Over the past several weeks, this page has presented a series of editorials that aim to sort fact from fiction in energy economics. Readers by now may have noticed a common theme — that the Obama administration has consistently refused to learn the lessons of the market.
Nowhere is this clearer than in its quixotic, expensive effort to create a new economy that no longer depends on oil. That quest is a failure, though we doubt if the president will admit as much.
America is waking up to the fact that it has an abundance of oil and natural gas within its own borders, along with ample reserves just across the border in Canada. And production is on the rise for the first time in decades.
After hitting bottom in September 2008 — when its total of 117.9 million barrels was the lowest since World War II — domestic crude oil production has bounded back smartly. In January of this year, according to the Energy Information Administration, it reached 188.9 million barrels, a monthly total not seen since the 1990s.
The all-time high of 308.3 million barrels, reached in December 1970, doesn’t seem so far off, mainly because there is so much oil still in the ground. The EIA now estimates that the U.S. holds 198 billion barrels in “technically recoverable” conventional crude.
This is oil that could be extracted with today’s drilling technology, and it does not include “unconventional” oil that might be produced from shale and tar sands.
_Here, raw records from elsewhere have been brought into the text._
/-- Remove the head entry of a channel. -/
def State.chanDrop (s : State) (f : FoldId) (n : Nat) : State :=
  let fo := s.fold f
  let ch := fo.chan n
  s.setFold f { fo with
    chans := kset fo.chans n { ch with head := (ch.head + 1) % 2 ^ ch.dpow.toNat, count := ch.count - 1 } }

/-- Read and remove the head entry of a channel. The spec states no value for an entry that its bank cannot give: it is
free (log entry 3). -/
def State.chanTake (s : State) (y : YokeId) (f : FoldId) (n : Nat) : State × Word :=
  match s.chanHead y f n with
  | (s1, some v) => (s1.chanDrop f n, v)
  | (s1, none) => ({ s1.chanDrop f n with freeN := s1.freeN + 1 }, Config.freeWord s1.freeN)

/-- The channel a handle names when it is open (R311). -/
def Fold.handle (fo : Fold) (h : Word) : Option Nat :=
  if fieldNat h 31 6 = 0 ∧ (fo.chan (fieldNat h 5 0)).isOpen = true then some (fieldNat h 5 0) else none

/-- CHPUT (R311): write at the tail, complete a parked CHGET, or park when full. -/
def State.performChput (s : State) (y : YokeId) (f : FoldId) (h data : Word) (len : Nat) : State :=
  let fo := s.fold f
  match fo.handle h with
  | none => s.collapseFault y 0x0D h 0x01
  | some n =>
    let ch := fo.chan n
    let c := (s.yoke y).lead.step len
    if ch.count < 2 ^ ch.dpow.toNat then
      let s1 := s.chanWrite y f n data
      match ch.pget with
      | none => s1.finish y c true
      | some r =>
        let t := s1.chanTake y f n
        let fo2 := t.1.fold f
        let s2 := t.1.setFold f { fo2 with chans := kset fo2.chans n { (fo2.chan n) with pget := none } }
        let s3 := s2.unpark r fun sv => match sv.why with
          | .chget _ d => { sv with ck := { sv.ck with core := sv.ck.core.wr d t.2 } }
          | _ => sv
        s3.finish y c true
    else if ch.pput.isSome then s.collapseFault y 0x0D h 0x02
    else
      match (s.span (spanOf y)).freeSlot 0 272 with
      | none => s.collapseFault y 0x0D h 0x03
      | some slot =>
        (s.park y slot c (.chput n data)).setFold f { fo with chans := kset fo.chans n { ch with pput := some ⟨spanOf y, slot⟩ } }

/-- CHGET (R311): take the head entry, complete a parked CHPUT, or park when empty. -/
def State.performChget (s : State) (y : YokeId) (f : FoldId) (d : Gpr) (h : Word) (len : Nat) : State :=
  let fo := s.fold f
  match fo.handle h with
  | none => s.collapseFault y 0x0D h 0x01
  | some n =>
    let ch := fo.chan n
    let c := (s.yoke y).lead.step len
    if ch.count > 0 then
      let t := s.chanTake y f n
      match ch.pput with
      | none => t.1.finish y (c.wr d t.2) true
      | some r => (t.1.completeChput y f n r).finish y (c.wr d t.2) true
    else if ch.pget.isSome then s.collapseFault y 0x0D h 0x02
    else
      match (s.span (spanOf y)).freeSlot 0 272 with
      | none => s.collapseFault y 0x0D h 0x03
      | some slot =>
        (s.park y slot c (.chget n d)).setFold f { fo with chans := kset fo.chans n { ch with pget := some ⟨spanOf y, slot⟩ } }

/-- The lowest level condition of a WAIT set that holds now (Table 5.11). -/
def State.waitLevel (s : State) (f : FoldId) (set : Word) : Option Nat :=
  if bit set 11 && s.xchVisible f then some 11
  else if bit set 12 && (s.fold f).mbRdy then some 12
  else none

/-- WAIT begins (R207, R208). -/
def State.performWait (s : State) (y : YokeId) (f : FoldId) (d : Gpr) (set : Word) : State :=
  if (fieldNat set 12 0 = 0 ∧ fieldNat set 31 20 = 0) ∨ set &&& 0x000FE400 ≠ 0 then s.collapseFault y 0x0C 0 0x07
  else
    let k := s.yoke y
    let s1 := s.setYoke y { k with collapse := none, wait := .none, run := .waiting ⟨set, s.now, s.clk.fc, d⟩ }
    match s.waitLevel f set with
    | some b => s1.endWait y ⟨set, s.now, s.clk.fc, d⟩ (BitVec.ofNat 32 b)
    | none => s1

/-- SAMPLE (R61, R209, R210): the leading core has read channel A, the trailing core reads channel B of the same freeze when it
reaches the instruction (R106), and the agreed value enters both cores. A yoke under debug reads both for its leading core. -/
def State.performSample (s : State) (y : YokeId) (f : FoldId) (d : Gpr) (pair : Byte) (v : SampleVal) (len : Nat) : State :=
  let w : Word := 0xF6000000 + BitVec.ofNat 32 (16 * pair.toNat)
  if !s.pairReadable f pair.toNat || (s.check f (spanOf y) (s.yoke y).lead.ring w 4 Need.read).isNone then
    s.collapseFault y 0x04 (pair.zeroExtend 32) (accessCode 4 false false false 0)
  else
    let c := ((s.yoke y).lead.wr d v.word).setFlags ⟨some (!bit v.word 0), none, none, none⟩
    s.finish y (c.step len) false

/-- FENCE, compared: each core passes it and its checkpoint is taken (R206, Table 2.5). -/
def State.performFence (s : State) (y : YokeId) (code : Bool) (len : Nat) : State :=
  let k := s.yoke y
  (s.setYoke y { k with
      lead := k.lead.step len, trailC := (k.trail.step len).inv, collapse := some ⟨.fenced code, 0⟩, retired := k.retired + 1 }).capture y

/-- FENCE, confirmed and its group visible: the code fence empties the fetch lane and buffer, and the leading core resumes
(R74, R206). -/
def State.finishFence (s : State) (y : YokeId) (code : Bool) : State :=
  let k := s.yoke y
  let k1 := if code then { k with fetchLane := [], fetchBuf := [], fetchReq := none } else k
  let s1 := s.setYoke y { k1 with collapse := none, wait := .none, bpSkip := false }
  if k.debug = .stepping then s1.debugHalt y 0 else s1
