/-- A write of FOLDMGR.FSTATE[f] (R405, R406, R408). A write of the state the fold is in is none that Table 11.3 permits. -/
def State.writeFstate (s : State) (f : FoldId) (v : Word) : State :=
  let no := s.refuse 0x05 f.val f.val
  let go (p : FoldPhase) : State := s.setFold f { (s.fold f) with phase := p }
  match (s.fold f).phase, fieldNat v 1 0 with
  | .empty, 1 => go .build
  | .build, 0 => if s.ownsNothing f then (go .empty).setReg (rFwdcfg f) (setBit (s.reg (rFwdcfg f) 0) 30 false) else no
  | .build, 2 => if s.admissible f then s.admitFold f else no
  | .running, 3 => (s.safeFirst f).safeRest f
  | .safe, 0 => if s.ownsNothing f then (go .empty).setReg (rFwdcfg f) (setBit (s.reg (rFwdcfg f) 0) 30 false) else no
  | _, _ => no

end Sys2Proof.Machine
end

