/-- Send one page (R494), each codeword decoded and corrected as a read decodes it (R344); a page that cannot be read
or that lies in a memory in retention (R560), is sent in a later round. From now on its writes mark it dirty. -/
def State.sendPage (s : State) (f : FoldId) (n : Nat) : State :=
  let t := s.twinFold f
  let s1 := s.setTwinFold f { t with sent := if t.sent.contains n then t.sent else t.sent ++ [n] }
  let r := if s.retained (n * 4096) then (s1, .busError 4) else s1.decodeAccess (n * 4096) 4096
  match r.2 with
  | .busError _ => r.1.setTwinFold f { r.1.twinFold f with dirty := (r.1.twinFold f).dirty ++ [n] }
  | _ => r.1.flitsQueue (stateFlits 6 f (s.pageName f n) (r.1.viewRead (n * 4096) 4096))

/-- The fold is being transferred to the partner: SINGLE here, XFER there, with a STATE slot (R494). -/
def State.sending (s : State) (f : FoldId) : Bool :=
  s.twinPasses && s.running f && (s.twinFold f).mode == 2 && decide (s.stateSlots f > 0) &&
    (match s.twin.partner with
      | some p => p.modes.getD f.val 0 == 3
      | none => false)

/-- Numbers of 8 bytes each. -/
def numBytes (l : List Nat) : List Byte := l.flatMap fun n => leBytes n 8

/-- A list of records, its length first. -/
def listBytes {α : Type} (g : α → List Byte) (l : List α) : List Byte := leBytes l.length 4 ++ l.flatMap g

/-- A task channel: its registers and its state (R310). -/
def Channel.bytes (c : Channel) : List Byte :=
  let ref (r : Option ParkRef) : List Nat := match r with
    | some r => [1, r.span.val, r.slot]
    | none => [0, 0, 0]
  numBytes ([c.base.toNat, c.isOpen.toNat, c.dpow.toNat, c.head, c.count] ++ ref c.pput ++ ref c.pget)

/-- An entry of the join registry (R306). -/
def JoinEntry.bytes (j : JoinEntry) : List Byte := numBytes [j.phys, j.ref.span.val, j.ref.slot]

/-- The registers of a DMA channel (Table 10.8). -/
def Dma.bytes (d : Dma) : List Byte :=
  numBytes [d.serr.toNat, d.err.toNat, d.ring.toNat, d.oepoch.toNat, d.wdt, d.prio.toNat, d.cpc.toNat, d.csrc.toNat, d.cdst.toNat,
    d.crc.toNat, d.loopAct.toNat, d.lcnt.toNat, d.lpc.toNat, d.entry.toNat, d.ev.toNat, d.seq.toNat, d.defValid.toNat, d.defOvr.toNat,
    d.defSeq.toNat] ++ [match d.state with
      | .idle => (0 : Byte)
      | .running => 1
      | .waiting => 2
      | .stopping => 3
      | .done => 4
      | .stopped => 5
      | .error => 6]
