-- ==== Sys2Proof/Machine/Security.lean ====
section
/-! DEFINITION. Security (chapter 16): OTP programming, life cycle, manifests, version counters, the crypto engine,
entropy, tamper, opening debug access. -/

namespace Sys2Proof.Machine

/-- SEC.OTPADDR. -/
def rOtpaddr : Nat := 0x120020
/-- SEC.OTPDATA. -/
def rOtpdata : Nat := 0x120024
/-- SEC.CQBASE. -/
def rCqbase : Nat := 0x120200
/-- SEC.CQSIZE. -/
def rCqsize : Nat := 0x120204
/-- SEC.CQTAIL. -/
def rCqtail : Nat := 0x12020C

/-- An OTP offset may be programmed in a life-cycle state (Table 16.1). Life-cycle bits are programmed by requests; in BLANK
bit 0 alone, through the test access port, `tap`, which reaches the register by the debug access port (R595, R618). -/
def otpProgrammable (lc : Nat) (tap : Bool) (a : Nat) (v : Byte) : Bool :=
  if a < 3 then tap && decide (lc = 0) && decide (v &&& 0xFE = 0)
  else if a = 3 then decide (lc ≤ 2)
  else if a = 4 then decide (lc ≠ 5)
  else if 8 ≤ a ∧ a < 0x10 then decide (lc = 0)
  else if 0x10 ≤ a ∧ a < 0x20 then decide (lc ≠ 5)
  else if 0x20 ≤ a ∧ a < 0x1D0 then decide (lc = 1 ∨ lc = 2)
  else if 0x1D0 ≤ a ∧ a < 0x220 then decide (lc = 0)
  else false

/-- OTP_PROGRAM: a write of SEC.OTPCMD (R592). `bad` are the bits that do not take. -/
def State.otpProgram (s : State) (v : Word) (bad : Byte) : State :=
  let s0 := if bit v 31 then { s with sec := { s.sec with otpFail := false } } else s
  if !bit v 0 then s0
  else
    let a := fieldNat (s.reg rOtpaddr 0) 10 0
    let d : Byte := BitVec.ofNat 8 (fieldNat (s.reg rOtpdata 0) 7 0)
    if !otpProgrammable s.sec.lc.toNat s.debugger a d then s0.badWrite
    else
      let t := s0.otpSet a (d &&& ~~~bad)
      if d &&& bad &&& ~~~(s.otpByte a) ≠ 0 then { t with sec := { t.sec with otpFail := true } } else t

/-- A read of SEC.OTPDATA: the device key reads 0 (R592). -/
def State.otpRead (s : State) : Byte :=
  let a := fieldNat (s.reg rOtpaddr 0) 10 0
  if 0x1D0 ≤ a ∧ a < 0x1F0 then 0 else s.otpByte a

/-- The vault's main SRAM is wiped. -/
def State.wipeVault (s : State) : State :=
  { s with
    mem := memWipe s.mem 0x0300000000 0x40000
    memErr := s.memErr.filter fun e => decide (e.1 < 0x0300000000 / 8) || decide ((0x0300000000 + 0x40000) / 8 ≤ e.1) }
/-- Bytes of the always-on key area get fresh check bits (R342). -/
def State.freshKeys (s : State) (off n : Nat) : State := s.rawWrite (0x0300100040 + off) (List.replicate n 0)

/-- Every key slot and the always-on key area are wiped. -/
def State.wipeKeys (s : State) : State := ({ s with sec := { s.sec with keys := [], aonKeys := [] } }).freshKeys 0 256

/-- The bits of a target state are programmed in the three copies (R594, R596). -/
def State.programState (s : State) (target : Nat) : State :=
  let v : Byte := BitVec.ofNat 8 (2 ^ target - 1)
  let t := ((s.otpSet 0 v).otpSet 1 v).otpSet 2 v
  { t with sec := { t.sec with pend := true } }

/-- A key hash slot of a kind is programmed and unrevoked. -/
def State.anySlot (s : State) (base : Nat) : Bool :=
  (List.range 4).any fun i => s.slotProgrammed base i && !s.slotRevoked base i
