-- ==== Sys2Proof/Machine/Fabric.lean ====
section
/-! DEFINITION. The fabric (R24 to R27): the mesh of 64 routers, where the endpoints attach, and the one route of a
transaction between two of them. -/

namespace Sys2Proof.Machine

/-- A node's coordinates: column, row (R24). -/
def nodeXY (n : SpanId) : Nat × Nat := (n.val % 8, n.val / 8)

/-- The node at a column and row. -/
def nodeAt (x y : Nat) : SpanId := Fin.ofNat 64 (x % 8 + 8 * (y % 8))

/-- The node at which an endpoint attaches (R24, Table 1.1). -/
def FabricEnd.node (e : FabricEnd) : SpanId :=
  match e with
  | .span s => s
  | .group g => g
  | .port p => nodeAt 0 p.val
  | .pairInput => nodeAt 0 5
  | .safeOutput => nodeAt 0 6
  | .flash => nodeAt 0 7
  | .twinTransmit => nodeAt 7 3
  | .twinReceive => nodeAt 7 4
  | .dmaPoint c => nodeAt c.val 7
  | .drover second => nodeAt second.toNat 0
  | .vault => nodeAt 2 0
  | .epochController => nodeAt 3 0
  | .faultManager => nodeAt 4 0
  | .tally => nodeAt 5 0
  | .bistController => nodeAt 6 0
  | .powerManager => nodeAt 7 0

/-- The DMA engine's access point of a channel (Table 1.1). -/
def dmaPointOf (c : DmaId) : FabricEnd := .dmaPoint (Fin.ofNat 8 (c.val / 8))

/-- Steps from one coordinate to another, each the coordinate reached. -/
def walk (a b : Nat) : List Nat :=
  if a ≤ b then (List.range (b - a)).map fun i => a + 1 + i else (List.range (a - b)).map fun i => a - 1 - i

/-- The routers a transaction reaches, in order, each with the link over which it receives it: 0 north, 1 east, 2 south, 3 west,
4 the local endpoint (Table 12.1). A transaction goes first along the row to the target column, then along the column to
the target row (R25), and the last entry is the target endpoint's own link. -/
def fabricHops (src dst : FabricEnd) : List (SpanId × Nat) :=
  let (x, y) := nodeXY src.node
  let (x', y') := nodeXY dst.node
  (src.node, 4) :: ((walk x x').map fun c => (nodeAt c y, if x < x' then 3 else 1)) ++
    ((walk y y').map fun r => (nodeAt x' r, if y < y' then 0 else 2)) ++ [(dst.node, 4)]

/-- The number of hops between the nodes of two endpoints, 0 to 14 (R339). -/
def fabricDistance (src dst : FabricEnd) : Nat := (fabricHops src dst).length - 2

/-- A fabric transaction from `src` to `dst` failed its CRC check once, at the receiver of hop `hop` of its route, which counts
and reports the event (R346). When its retried copy fails too, the transaction, to the 16-byte word `word` of the device
physical space, ends with a bus error, BKIND 0b010: its master meets it at the access it is making to that word. -/
def State.fabricRetry (s : State) (src dst : FabricEnd) (hop : Nat) (o : FabricOutcome) (word : Nat) : State :=
  match (fabricHops src dst)[hop]? with
  | none => s
  | some (node, link) =>
    let w := s.reg (rSpLinkcnt node) 0
    match o with
    | .linkEvent =>
      (s.setReg (rSpLinkcnt node) (setField w 15 0 (satNat 0xFFFF (fieldNat w 15 0 + 1)))).reportU 0x09 .node node.val link
    | .linkDataError =>
      (s.setReg (rSpLinkcnt node) (setField w 31 16 (satNat 0xFFFF (fieldNat w 31 16 + 1)))).reportU 0x0A .node node.val link
    | .retryFails =>
      let s1 := s.reportU 0x0B .node node.val link
      if s1.fabricFails.contains word then s1 else { s1 with fabricFails := s1.fabricFails ++ [word] }

end Sys2Proof.Machine
end

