-- ==== Sys2Proof/Machine/ServiceCmds.lean ====
section
/-! DEFINITION. Meanings of the commands of SMBus, the test access port and the debug port (chapters 2, 14 and 16). -/

namespace Sys2Proof.Machine

/-- SMBUS_STATUS_READ (R545): SMBus command 0x01 returns the 32-byte status page. -/
def execSmbusStatusRead (s : State) : Host.Outcome State Fault Refusal :=
  .next s.smbusStatus

/-- SMBUS_MAILBOX_READ (R545): SMBus command 0x02 reads the board mailbox and clears ALERT bit 1. -/
def execSmbusMailboxRead (s : State) : Host.Outcome State Fault Refusal :=
  .next s.smbusRead

/-- SMBUS_MAILBOX_WRITE (R545): SMBus command 0x03 writes the board mailbox to Drover firmware. -/
def execSmbusMailboxWrite (bs : List Byte) (pec : Option Byte) (s : State) : Host.Outcome State Fault Refusal :=
  .next (s.smbusWrite bs pec)

/-- SMBUS_ALERT_READ (R545): SMBus command 0x04 returns the ALERT byte and clears bits 0 and 2. -/
def execSmbusAlertRead (s : State) : Host.Outcome State Fault Refusal :=
  .next s.smbusAlert

/-- SMBUS_ALERT_RESPONSE (R546): the Alert Response Address is answered with the device's address while SMBALERTn is
low. -/
def execSmbusAlertResponse (s : State) : Host.Outcome State Fault Refusal :=
  .next s.smbusAra

/-- SMBUS_UNKNOWN_COMMAND (R545): an unknown SMBus command is not acknowledged. -/
def execSmbusUnknownCommand (s : State) : Host.Outcome State Fault Refusal :=
  .next s.smbusUnknown

/-- JTAG_BYPASS (R543): TAP instruction BYPASS. -/
def execJtagBypass (s : State) : Host.Outcome State Fault Refusal :=
  .next (s.tapInstruction .bypass [])

/-- JTAG_IDCODE (R543): TAP instruction IDCODE returns 0x1102_446F. -/
def execJtagIdcode (s : State) : Host.Outcome State Fault Refusal :=
  .next (s.tapInstruction .idcode [])

/-- JTAG_SAMPLE_PRELOAD (R543): TAP instruction SAMPLE/PRELOAD. -/
def execJtagSamplePreload (shift : List Bool) (s : State) : Host.Outcome State Fault Refusal :=
  .next (s.tapInstruction .sample shift)

/-- JTAG_EXTEST (R543): TAP instruction EXTEST outside FIELD. -/
def execJtagExtest (shift : List Bool) (s : State) : Host.Outcome State Fault Refusal :=
  .next (s.tapInstruction .extest shift)

/-- JTAG_EXTEST_PULSE (R543): TAP instruction EXTEST_PULSE outside FIELD. -/
def execJtagExtestPulse (shift : List Bool) (s : State) : Host.Outcome State Fault Refusal :=
  .next (s.tapInstruction .extestPulse shift)

/-- JTAG_EXTEST_TRAIN (R543): TAP instruction EXTEST_TRAIN outside FIELD. -/
def execJtagExtestTrain (shift : List Bool) (s : State) : Host.Outcome State Fault Refusal :=
  .next (s.tapInstruction .extestTrain shift)

/-- JTAG_DBGACC (R618): TAP instruction DBGACC selects the debug access port where enabled. -/
def execJtagDbgacc (s : State) : Host.Outcome State Fault Refusal :=
  .next (s.tapInstruction .dbgacc [])

/-- DEBUG_HALT (R85): the debug port halts the yoke running a named task; its checker stops. -/
def execDebugHalt (f : FoldId) (id : Word) (s : State) : Host.Outcome State Fault Refusal :=
  .next (s.debugHaltTask f id)

/-- DEBUG_RESUME (R618): the debug port resumes a halted yoke. -/
def execDebugResume (y : YokeId) (s : State) : Host.Outcome State Fault Refusal :=
  .next (s.debugGo y .resumed)

/-- DEBUG_STEP (R618): the debug port single-steps one instruction. -/
def execDebugStep (y : YokeId) (s : State) : Host.Outcome State Fault Refusal :=
  .next (s.debugGo y .stepping)

/-- DEBUG_REGISTER_ACCESS (R618): the debug port reads or writes the halted leading core's registers. -/
def execDebugRegisterAccess (y : YokeId) (n : Fin 41) (w : Option DWord)
    (s : State) : Host.Outcome State Fault Refusal :=
  .next (s.debugRegister y n.val w)

/-- DEBUG_MEMORY_ACCESS (R618): the debug port accesses a device physical address through service slot 47. -/
def execDebugMemoryAccess (a : PhysAddr) (size : Fin 5) (w : Option QWord) (flip : CwFlip)
    (s : State) : Host.Outcome State Fault Refusal :=
  .next (s.debugMemory a size w flip)

/-- REGISTER_WRITE (R17): A write to any register without its own row acts by its access codes. -/
def execRegisterWrite (a : BitVec 24) (v : Word) (s : State) : Host.Outcome State Fault Refusal :=
  .next (s.whenFirmware fun s => s.writeReg a.toNat v)

end Sys2Proof.Machine
end

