/-- R85, R87, R618: with a debugger attached, the yoke that runs the named task halts: nothing is compared any more, ST.DBG is
1 and its fold's epoch is marked unchecked. The halted core's registers can be read and written, it can be resumed or stepped,
and the port reads and writes memory. Without a debugger nothing happens.

(How a debugger attaches and numbers registers and what its port may reach are not the spec's words: log entries 37,
67 and 85.) -/
def Obligations.TheDebugPortHaltsYokesAndAccessesState : Prop :=
  ∀ (s : State) (y : YokeId) (f : FoldId) (id : Word) (n : Fin 41) (v : DWord) (a : PhysAddr) (size : Fin 5) (q : QWord),
    let k := s.yoke y
    let bytes := 2 ^ size.val
    let base := a.toNat / bytes * bytes
    let off := base % 0x200000
    let width : Nat := if n = 17 then 8 else if 24 ≤ n ∧ n < 40 then 64 else 32
    (s.debugger = false → exec (.debugHalt f id) s = .next s ∧ exec (.debugResume y) s = .next s ∧ exec (.debugStep y) s = .next s ∧
      ∀ w z, exec (.debugRegisterAccess y n w) s = .next s ∧ ∀ fl, exec (.debugMemoryAccess a size z fl) s = .next s) ∧
    (s.debugger = true → y ∈ s.foldYokes f → k.run ≠ .idle → k.lead.task.ident = id →
      (∀ z ∈ s.foldYokes f, z ≠ y → (s.yoke z).run ≠ .idle → (s.yoke z).lead.task.ident ≠ id) → k.debug ≠ .halted →
      k.collapse = none → k.branch = none → k.loads = [] → k.fpu.queue = [] → k.fpu.busy = [] → k.pend = none →
      (∀ w ∈ k.whb, w.closes k.interval = true → w.unconf = 0 → w.ecc ≠ .uncorrectable) →
      ∃ t, exec (.debugHalt f id) s = .next t ∧ (t.yoke y).debug = .halted ∧ (t.yoke y).cq = [] ∧ (t.yoke y).lvq = [] ∧
        (t.yoke y).lead = { k.lead with st := setBit k.lead.st 10 true } ∧ (t.fold f).unchecked = true ∧ t.mem = s.mem ∧
        ∀ z, z ≠ y → t.yoke z = s.yoke z) ∧
    (s.debugger = true → k.debug = .halted →
      exec (.debugResume y) s = .next (s.setYoke y { k with debug := .resumed, bpSkip := true }) ∧
      exec (.debugStep y) s = .next (s.setYoke y { k with debug := .stepping, bpSkip := true }) ∧
      (n ≠ 16 → n ≠ 40 → ∃ t u, exec (.debugRegisterAccess y n (some v)) s = .next t ∧
        exec (.debugRegisterAccess y n none) t = .next u ∧ u.debugData.toNat = v.toNat % 2 ^ width ∧
        (t.yoke y).trail = k.trail ∧ t.mem = s.mem ∧ ∀ z, z ≠ y → t.yoke z = s.yoke z) ∧
      (∃ t, exec (.debugRegisterAccess y 16 (some v)) s = .next t ∧
        (t.yoke y).lead = { k.lead with st := (v.setWidth 32 &&& 0x00000B7F) ||| 0x00000400 }) ∧
      (∃ t, exec (.debugRegisterAccess y 40 (some v)) s = .next t ∧
        (t.yoke y).fpu.fcsr = v.setWidth 32 &&& 0x00031F1F ∧ (t.yoke y).lead = k.lead)) ∧
    (s.debugger = true → 0x0100000000 ≤ a.toNat → a.toNat < 0x0108000000 → off < 0x1C0000 → NoErrors s → s.wiping base = false →
      s.bankOffline base = false → s.retained base = false → Memory.wf s.mem = true →
      (∃ t, exec (.debugMemoryAccess a size none CwFlip.none) s = .next t ∧ t.mem = s.mem ∧ t.debugFailed = false ∧
        ∀ i < bytes, byteOf t.debugData i = memGet s.mem (base + i)) ∧
      ∃ t, exec (.debugMemoryAccess a size (some q) CwFlip.none) s = .next t ∧ t.debugFailed = false ∧
        ∀ b, memGet t.mem b = if base ≤ b ∧ b < base + bytes then byteOf q (b - base) else memGet s.mem b) ∧
    (s.debugger = true → 0x0300000000 ≤ a.toNat → a.toNat < 0x0300040000 → ∀ z fl,
      ∃ t, exec (.debugMemoryAccess a size z fl) s = .next t ∧ t.debugFailed = true ∧ t.mem = s.mem)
Just last week, the U.S. Geological Survey pegged the technically recoverable crude outside the U.S. at 565 billion barrels.
Put another way, the U.S. is estimated to hold 26% of the world’s 763 billions of crude oil that is believed accessible to drilling.
What’s good for oil (and America too, in this case) is cause for panic among the more extreme elements of the environmental movement.
They see an opportunity to save the planet slipping away. The reality is that, even if Obama’s aggressive green agenda were hitting all his targets, the impact on the global fuel mix and carbon output would be small.